**Requirement:**
In the listing below, the answer starts at the line that has "of every access" and stops after the line that has "(s.InRange addr →"; please repeat that part exactly and nothing more.

※ ※ ※

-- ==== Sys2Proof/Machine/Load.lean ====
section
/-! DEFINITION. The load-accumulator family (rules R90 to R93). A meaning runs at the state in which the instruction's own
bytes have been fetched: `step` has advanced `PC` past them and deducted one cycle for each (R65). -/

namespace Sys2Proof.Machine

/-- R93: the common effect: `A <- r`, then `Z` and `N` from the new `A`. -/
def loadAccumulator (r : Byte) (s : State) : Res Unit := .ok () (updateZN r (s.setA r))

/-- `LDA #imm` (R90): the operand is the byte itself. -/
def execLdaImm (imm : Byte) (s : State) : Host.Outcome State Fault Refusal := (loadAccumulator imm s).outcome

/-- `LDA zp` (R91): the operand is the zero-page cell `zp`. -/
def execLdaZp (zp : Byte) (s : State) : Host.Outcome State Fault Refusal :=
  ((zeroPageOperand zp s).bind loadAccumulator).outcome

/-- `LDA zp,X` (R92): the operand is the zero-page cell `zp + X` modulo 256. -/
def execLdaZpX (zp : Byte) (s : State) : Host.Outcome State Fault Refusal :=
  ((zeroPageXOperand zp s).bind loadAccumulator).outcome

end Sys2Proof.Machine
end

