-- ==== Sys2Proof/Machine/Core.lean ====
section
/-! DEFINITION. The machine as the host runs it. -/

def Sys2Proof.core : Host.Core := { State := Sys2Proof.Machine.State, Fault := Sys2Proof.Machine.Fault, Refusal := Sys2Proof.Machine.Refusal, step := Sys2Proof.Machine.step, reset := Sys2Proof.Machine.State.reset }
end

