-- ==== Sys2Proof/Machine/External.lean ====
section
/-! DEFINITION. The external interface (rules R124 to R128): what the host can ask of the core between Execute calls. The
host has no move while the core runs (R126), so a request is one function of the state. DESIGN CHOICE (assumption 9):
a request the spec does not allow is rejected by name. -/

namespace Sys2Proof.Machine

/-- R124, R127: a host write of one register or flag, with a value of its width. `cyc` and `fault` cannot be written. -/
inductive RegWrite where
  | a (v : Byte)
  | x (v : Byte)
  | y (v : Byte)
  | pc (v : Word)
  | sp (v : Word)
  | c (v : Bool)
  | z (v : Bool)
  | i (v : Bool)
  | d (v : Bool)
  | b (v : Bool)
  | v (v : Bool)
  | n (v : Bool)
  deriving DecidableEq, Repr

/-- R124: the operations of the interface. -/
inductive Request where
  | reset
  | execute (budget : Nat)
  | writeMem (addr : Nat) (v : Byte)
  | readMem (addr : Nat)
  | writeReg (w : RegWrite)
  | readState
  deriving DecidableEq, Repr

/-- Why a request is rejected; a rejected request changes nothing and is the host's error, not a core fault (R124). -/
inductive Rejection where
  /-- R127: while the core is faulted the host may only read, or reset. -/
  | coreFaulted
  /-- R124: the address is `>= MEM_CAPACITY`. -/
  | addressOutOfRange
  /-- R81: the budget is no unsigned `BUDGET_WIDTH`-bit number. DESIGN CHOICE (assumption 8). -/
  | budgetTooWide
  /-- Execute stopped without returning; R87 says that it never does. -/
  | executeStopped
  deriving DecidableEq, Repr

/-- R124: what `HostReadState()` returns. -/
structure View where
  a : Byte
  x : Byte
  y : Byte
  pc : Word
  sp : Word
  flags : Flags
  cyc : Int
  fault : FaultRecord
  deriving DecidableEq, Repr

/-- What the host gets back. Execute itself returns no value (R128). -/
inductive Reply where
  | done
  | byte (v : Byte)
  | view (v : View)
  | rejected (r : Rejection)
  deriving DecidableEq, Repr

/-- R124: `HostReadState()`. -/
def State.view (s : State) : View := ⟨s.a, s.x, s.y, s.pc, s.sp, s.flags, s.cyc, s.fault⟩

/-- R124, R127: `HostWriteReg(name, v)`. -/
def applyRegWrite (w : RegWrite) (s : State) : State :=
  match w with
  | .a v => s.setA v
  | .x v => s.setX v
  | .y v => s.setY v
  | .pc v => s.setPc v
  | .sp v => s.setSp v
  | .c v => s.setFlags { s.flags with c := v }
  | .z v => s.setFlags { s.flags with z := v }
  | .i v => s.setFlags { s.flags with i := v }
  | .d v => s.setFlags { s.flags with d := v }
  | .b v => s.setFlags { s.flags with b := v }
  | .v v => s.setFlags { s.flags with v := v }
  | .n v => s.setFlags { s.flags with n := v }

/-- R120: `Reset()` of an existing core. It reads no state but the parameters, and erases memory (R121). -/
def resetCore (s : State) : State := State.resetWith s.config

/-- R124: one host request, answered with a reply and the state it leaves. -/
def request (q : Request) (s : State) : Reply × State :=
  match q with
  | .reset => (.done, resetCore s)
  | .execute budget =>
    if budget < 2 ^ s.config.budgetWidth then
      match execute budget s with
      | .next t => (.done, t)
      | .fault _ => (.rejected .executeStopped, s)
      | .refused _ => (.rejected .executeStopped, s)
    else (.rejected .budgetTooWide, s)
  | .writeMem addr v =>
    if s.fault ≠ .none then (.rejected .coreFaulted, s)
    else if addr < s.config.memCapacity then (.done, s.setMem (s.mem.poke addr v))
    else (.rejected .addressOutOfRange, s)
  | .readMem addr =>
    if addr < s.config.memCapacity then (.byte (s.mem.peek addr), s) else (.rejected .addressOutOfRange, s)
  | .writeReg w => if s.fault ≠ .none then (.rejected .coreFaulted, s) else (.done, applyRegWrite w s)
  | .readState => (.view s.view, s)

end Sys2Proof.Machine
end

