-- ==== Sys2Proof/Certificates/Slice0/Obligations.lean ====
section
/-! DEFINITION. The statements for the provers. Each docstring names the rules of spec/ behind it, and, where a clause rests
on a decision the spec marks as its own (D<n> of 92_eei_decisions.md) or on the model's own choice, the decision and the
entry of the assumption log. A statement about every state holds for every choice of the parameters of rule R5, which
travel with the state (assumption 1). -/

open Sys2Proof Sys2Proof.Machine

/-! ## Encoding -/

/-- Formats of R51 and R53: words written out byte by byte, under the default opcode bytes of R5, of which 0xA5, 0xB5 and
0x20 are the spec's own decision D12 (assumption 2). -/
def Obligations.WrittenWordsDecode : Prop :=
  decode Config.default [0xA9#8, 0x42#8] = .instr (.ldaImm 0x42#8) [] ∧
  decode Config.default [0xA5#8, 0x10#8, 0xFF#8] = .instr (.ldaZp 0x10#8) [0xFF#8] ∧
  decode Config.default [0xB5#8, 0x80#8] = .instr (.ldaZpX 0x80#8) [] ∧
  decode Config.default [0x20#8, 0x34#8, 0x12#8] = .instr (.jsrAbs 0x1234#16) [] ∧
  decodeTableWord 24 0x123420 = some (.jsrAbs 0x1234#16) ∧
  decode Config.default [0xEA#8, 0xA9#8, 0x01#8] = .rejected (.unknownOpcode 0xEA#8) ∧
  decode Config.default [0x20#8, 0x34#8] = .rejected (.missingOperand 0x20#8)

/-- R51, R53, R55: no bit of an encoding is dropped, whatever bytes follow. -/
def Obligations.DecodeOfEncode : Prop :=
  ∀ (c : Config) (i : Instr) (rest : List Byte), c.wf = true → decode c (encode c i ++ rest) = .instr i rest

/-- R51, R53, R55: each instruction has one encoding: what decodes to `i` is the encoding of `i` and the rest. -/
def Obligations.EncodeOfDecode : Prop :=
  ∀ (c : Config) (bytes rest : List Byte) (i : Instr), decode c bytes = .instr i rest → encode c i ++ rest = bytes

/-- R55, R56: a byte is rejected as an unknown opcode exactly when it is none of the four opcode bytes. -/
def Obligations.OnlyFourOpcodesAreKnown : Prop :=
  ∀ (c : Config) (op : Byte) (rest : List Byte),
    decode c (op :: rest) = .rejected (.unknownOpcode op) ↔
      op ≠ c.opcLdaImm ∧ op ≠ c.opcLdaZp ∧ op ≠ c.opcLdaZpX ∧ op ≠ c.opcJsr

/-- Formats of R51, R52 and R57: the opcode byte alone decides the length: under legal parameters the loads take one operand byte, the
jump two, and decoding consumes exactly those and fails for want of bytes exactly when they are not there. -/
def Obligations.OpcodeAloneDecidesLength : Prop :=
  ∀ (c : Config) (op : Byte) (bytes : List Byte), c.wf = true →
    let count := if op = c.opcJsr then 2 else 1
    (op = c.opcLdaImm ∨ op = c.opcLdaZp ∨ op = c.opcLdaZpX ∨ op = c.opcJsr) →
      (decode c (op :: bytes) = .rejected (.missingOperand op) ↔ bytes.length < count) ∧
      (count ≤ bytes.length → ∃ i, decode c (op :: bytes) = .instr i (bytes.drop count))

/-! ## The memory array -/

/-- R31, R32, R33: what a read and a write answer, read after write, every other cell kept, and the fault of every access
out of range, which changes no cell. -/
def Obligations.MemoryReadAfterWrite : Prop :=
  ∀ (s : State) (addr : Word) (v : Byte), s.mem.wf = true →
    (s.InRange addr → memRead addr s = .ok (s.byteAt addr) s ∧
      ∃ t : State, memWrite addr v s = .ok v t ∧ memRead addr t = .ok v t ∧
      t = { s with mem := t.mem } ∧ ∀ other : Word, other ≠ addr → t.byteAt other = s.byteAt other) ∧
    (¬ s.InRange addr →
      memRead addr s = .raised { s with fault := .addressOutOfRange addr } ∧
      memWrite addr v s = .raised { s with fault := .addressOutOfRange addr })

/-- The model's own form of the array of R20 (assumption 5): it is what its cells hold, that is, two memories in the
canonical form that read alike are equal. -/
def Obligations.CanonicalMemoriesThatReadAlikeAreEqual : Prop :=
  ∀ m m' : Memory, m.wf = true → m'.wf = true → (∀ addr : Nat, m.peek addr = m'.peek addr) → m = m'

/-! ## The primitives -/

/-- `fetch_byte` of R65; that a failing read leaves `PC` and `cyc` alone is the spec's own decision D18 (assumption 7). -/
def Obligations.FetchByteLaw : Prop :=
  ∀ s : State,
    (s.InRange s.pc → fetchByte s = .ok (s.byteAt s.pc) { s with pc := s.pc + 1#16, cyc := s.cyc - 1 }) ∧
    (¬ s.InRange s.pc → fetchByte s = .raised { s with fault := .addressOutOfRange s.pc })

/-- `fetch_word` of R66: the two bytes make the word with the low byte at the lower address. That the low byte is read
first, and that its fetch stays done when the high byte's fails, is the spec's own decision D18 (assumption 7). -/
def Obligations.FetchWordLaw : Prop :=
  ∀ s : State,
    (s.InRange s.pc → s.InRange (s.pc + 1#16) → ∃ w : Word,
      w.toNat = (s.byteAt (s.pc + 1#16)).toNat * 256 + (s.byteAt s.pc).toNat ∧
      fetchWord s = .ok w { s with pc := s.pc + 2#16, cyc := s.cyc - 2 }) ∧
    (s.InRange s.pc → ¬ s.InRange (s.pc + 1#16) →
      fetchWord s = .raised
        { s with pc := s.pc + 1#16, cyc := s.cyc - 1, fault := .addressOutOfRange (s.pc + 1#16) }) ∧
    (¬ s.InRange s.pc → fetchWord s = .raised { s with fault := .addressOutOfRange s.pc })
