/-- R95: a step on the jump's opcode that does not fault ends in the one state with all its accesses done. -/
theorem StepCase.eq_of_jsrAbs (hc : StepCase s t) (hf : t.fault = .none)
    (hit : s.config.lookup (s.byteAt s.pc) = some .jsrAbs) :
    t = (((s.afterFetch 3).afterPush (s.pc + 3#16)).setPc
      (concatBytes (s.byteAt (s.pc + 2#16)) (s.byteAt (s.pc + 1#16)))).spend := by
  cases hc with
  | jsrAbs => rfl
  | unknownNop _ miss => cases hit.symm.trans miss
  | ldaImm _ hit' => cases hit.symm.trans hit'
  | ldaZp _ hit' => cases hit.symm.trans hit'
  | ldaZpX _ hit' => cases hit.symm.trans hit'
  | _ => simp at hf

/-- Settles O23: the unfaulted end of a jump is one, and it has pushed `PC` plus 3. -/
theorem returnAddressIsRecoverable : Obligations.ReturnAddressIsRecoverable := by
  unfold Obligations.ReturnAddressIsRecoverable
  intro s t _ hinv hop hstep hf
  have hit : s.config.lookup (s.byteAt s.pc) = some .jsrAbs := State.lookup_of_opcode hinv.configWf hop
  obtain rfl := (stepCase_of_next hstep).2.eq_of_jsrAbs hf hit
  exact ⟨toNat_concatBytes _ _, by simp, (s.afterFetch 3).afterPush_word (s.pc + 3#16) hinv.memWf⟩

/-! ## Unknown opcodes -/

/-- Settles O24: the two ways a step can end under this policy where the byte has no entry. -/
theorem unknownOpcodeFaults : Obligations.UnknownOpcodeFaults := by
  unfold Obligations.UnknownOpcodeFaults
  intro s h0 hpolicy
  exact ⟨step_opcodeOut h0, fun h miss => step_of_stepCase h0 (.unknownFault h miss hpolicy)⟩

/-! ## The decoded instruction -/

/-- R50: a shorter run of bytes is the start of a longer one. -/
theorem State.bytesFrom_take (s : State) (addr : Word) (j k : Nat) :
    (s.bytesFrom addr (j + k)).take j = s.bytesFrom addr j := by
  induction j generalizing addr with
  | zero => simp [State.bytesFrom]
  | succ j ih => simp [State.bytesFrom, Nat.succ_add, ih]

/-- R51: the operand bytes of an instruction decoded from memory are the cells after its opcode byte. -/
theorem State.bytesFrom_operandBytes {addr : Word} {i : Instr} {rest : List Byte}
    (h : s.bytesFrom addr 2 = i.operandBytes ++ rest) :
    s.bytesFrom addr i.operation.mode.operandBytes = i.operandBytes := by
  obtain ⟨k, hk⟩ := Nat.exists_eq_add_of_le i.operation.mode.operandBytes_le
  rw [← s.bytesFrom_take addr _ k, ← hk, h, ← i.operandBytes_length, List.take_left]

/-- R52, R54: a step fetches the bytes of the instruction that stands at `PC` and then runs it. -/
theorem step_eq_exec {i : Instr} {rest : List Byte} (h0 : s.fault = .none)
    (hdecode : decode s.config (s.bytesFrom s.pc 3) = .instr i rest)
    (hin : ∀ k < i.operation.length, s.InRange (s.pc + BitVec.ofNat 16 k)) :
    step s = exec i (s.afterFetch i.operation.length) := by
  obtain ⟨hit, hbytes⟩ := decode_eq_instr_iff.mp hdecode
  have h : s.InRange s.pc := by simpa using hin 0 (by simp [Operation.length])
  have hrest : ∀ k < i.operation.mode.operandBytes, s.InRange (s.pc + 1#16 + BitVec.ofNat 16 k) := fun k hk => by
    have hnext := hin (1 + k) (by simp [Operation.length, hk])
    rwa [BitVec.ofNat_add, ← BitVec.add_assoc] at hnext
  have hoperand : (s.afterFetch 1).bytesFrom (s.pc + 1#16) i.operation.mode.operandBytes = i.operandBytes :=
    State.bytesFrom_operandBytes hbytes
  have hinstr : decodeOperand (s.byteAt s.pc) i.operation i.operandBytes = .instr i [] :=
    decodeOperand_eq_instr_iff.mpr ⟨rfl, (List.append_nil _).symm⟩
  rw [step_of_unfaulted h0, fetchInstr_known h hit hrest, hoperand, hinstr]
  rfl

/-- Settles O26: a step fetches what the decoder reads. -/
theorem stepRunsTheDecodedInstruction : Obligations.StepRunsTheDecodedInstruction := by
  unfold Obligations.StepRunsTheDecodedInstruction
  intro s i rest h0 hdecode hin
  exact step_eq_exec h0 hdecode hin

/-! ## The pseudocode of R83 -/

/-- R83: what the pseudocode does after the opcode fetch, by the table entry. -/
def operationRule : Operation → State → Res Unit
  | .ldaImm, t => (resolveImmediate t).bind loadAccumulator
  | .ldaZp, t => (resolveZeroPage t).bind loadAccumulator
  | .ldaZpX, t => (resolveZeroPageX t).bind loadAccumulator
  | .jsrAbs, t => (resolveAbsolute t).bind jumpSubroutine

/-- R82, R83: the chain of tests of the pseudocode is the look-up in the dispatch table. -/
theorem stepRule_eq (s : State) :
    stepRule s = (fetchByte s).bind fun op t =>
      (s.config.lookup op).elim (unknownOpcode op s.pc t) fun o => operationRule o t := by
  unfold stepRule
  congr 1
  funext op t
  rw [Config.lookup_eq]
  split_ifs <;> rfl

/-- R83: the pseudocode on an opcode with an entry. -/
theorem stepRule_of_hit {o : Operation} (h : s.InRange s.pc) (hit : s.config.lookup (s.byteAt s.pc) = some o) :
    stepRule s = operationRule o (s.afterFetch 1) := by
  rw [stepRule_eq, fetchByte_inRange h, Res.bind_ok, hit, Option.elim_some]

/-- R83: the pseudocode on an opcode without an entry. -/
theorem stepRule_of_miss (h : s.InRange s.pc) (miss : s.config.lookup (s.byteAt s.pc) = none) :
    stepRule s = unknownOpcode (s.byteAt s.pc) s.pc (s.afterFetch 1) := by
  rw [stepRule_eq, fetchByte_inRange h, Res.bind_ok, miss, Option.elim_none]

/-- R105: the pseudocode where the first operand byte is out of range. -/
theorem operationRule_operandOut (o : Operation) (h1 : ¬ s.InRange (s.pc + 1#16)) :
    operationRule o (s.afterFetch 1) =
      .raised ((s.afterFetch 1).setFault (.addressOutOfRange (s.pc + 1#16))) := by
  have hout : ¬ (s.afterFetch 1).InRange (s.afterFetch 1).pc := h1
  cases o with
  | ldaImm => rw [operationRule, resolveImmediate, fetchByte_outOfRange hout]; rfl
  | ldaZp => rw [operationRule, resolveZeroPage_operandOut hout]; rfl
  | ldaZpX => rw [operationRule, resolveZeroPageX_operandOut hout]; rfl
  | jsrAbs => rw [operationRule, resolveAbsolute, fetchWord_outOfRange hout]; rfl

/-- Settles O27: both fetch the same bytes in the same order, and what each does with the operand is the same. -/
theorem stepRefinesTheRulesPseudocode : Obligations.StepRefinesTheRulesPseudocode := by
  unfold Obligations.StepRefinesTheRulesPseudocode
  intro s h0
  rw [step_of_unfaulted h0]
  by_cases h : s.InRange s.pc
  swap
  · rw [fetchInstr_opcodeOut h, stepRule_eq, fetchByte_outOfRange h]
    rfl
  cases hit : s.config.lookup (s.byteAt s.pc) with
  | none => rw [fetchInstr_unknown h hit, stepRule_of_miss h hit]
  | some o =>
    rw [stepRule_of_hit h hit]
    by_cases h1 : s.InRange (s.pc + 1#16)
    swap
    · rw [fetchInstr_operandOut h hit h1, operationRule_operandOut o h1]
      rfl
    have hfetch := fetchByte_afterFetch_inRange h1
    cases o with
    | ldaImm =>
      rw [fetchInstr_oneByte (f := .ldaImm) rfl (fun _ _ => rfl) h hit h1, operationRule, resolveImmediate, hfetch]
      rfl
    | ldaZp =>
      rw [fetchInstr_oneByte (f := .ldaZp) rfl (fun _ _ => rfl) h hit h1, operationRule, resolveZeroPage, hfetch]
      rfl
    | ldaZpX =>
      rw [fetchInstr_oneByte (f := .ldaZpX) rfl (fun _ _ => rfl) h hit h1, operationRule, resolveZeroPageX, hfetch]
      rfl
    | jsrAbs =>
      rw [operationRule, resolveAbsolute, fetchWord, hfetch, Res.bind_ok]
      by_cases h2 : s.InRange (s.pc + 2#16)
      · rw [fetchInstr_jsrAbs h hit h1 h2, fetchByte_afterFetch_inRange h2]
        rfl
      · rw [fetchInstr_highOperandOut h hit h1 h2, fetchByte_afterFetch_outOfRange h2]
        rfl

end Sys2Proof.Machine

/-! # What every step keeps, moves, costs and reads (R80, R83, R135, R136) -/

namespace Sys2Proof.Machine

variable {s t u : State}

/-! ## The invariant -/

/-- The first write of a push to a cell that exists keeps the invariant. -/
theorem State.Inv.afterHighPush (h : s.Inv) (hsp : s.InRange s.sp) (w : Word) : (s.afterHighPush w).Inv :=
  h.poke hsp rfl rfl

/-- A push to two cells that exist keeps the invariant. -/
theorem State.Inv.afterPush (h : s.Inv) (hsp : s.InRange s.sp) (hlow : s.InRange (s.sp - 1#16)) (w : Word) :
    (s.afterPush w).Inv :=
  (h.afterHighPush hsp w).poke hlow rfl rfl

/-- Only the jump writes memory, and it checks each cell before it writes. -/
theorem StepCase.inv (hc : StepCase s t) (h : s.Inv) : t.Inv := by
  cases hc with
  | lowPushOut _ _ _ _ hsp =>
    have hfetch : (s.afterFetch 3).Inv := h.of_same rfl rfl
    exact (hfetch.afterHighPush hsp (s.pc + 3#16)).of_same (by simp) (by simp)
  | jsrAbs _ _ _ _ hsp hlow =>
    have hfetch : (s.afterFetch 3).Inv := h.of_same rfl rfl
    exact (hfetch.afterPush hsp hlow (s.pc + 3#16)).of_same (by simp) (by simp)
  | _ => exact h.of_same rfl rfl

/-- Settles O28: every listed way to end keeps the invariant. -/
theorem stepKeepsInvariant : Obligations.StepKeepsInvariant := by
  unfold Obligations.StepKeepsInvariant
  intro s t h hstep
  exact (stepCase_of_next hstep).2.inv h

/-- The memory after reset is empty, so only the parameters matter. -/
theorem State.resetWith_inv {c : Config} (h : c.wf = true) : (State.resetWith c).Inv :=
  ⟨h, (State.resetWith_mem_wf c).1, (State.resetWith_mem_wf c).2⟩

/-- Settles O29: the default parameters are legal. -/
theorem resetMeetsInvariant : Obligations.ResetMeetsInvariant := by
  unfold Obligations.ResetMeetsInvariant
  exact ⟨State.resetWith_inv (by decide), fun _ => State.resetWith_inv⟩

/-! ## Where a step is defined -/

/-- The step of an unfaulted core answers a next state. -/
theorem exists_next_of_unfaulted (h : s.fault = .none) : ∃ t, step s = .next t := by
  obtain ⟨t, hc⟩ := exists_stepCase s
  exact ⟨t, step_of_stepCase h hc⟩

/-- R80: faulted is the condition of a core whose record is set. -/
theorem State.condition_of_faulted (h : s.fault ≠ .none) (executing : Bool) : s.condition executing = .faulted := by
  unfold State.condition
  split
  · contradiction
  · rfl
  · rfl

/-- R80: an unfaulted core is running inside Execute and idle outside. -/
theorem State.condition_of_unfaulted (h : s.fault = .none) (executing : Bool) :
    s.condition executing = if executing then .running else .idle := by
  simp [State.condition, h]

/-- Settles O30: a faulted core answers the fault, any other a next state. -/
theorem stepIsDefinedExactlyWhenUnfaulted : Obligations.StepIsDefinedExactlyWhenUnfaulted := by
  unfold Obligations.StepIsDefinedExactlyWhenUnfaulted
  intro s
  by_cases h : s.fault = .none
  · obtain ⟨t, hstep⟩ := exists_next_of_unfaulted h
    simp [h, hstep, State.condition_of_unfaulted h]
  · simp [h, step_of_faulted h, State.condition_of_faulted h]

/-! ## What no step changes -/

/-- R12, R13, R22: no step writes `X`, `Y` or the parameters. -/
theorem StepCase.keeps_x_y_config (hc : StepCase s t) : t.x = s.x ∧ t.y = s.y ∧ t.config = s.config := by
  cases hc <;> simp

※ ※ ※

**Task result:**
/-- R31, R32, R33: what a read and a write answer, read after write, every other cell kept, and the fault of every access
out of range, which changes no cell. -/
def Obligations.MemoryReadAfterWrite : Prop :=
  ∀ (s : State) (addr : Word) (v : Byte), s.mem.wf = true →
    (s.InRange addr → memRead addr s = .ok (s.byteAt addr) s ∧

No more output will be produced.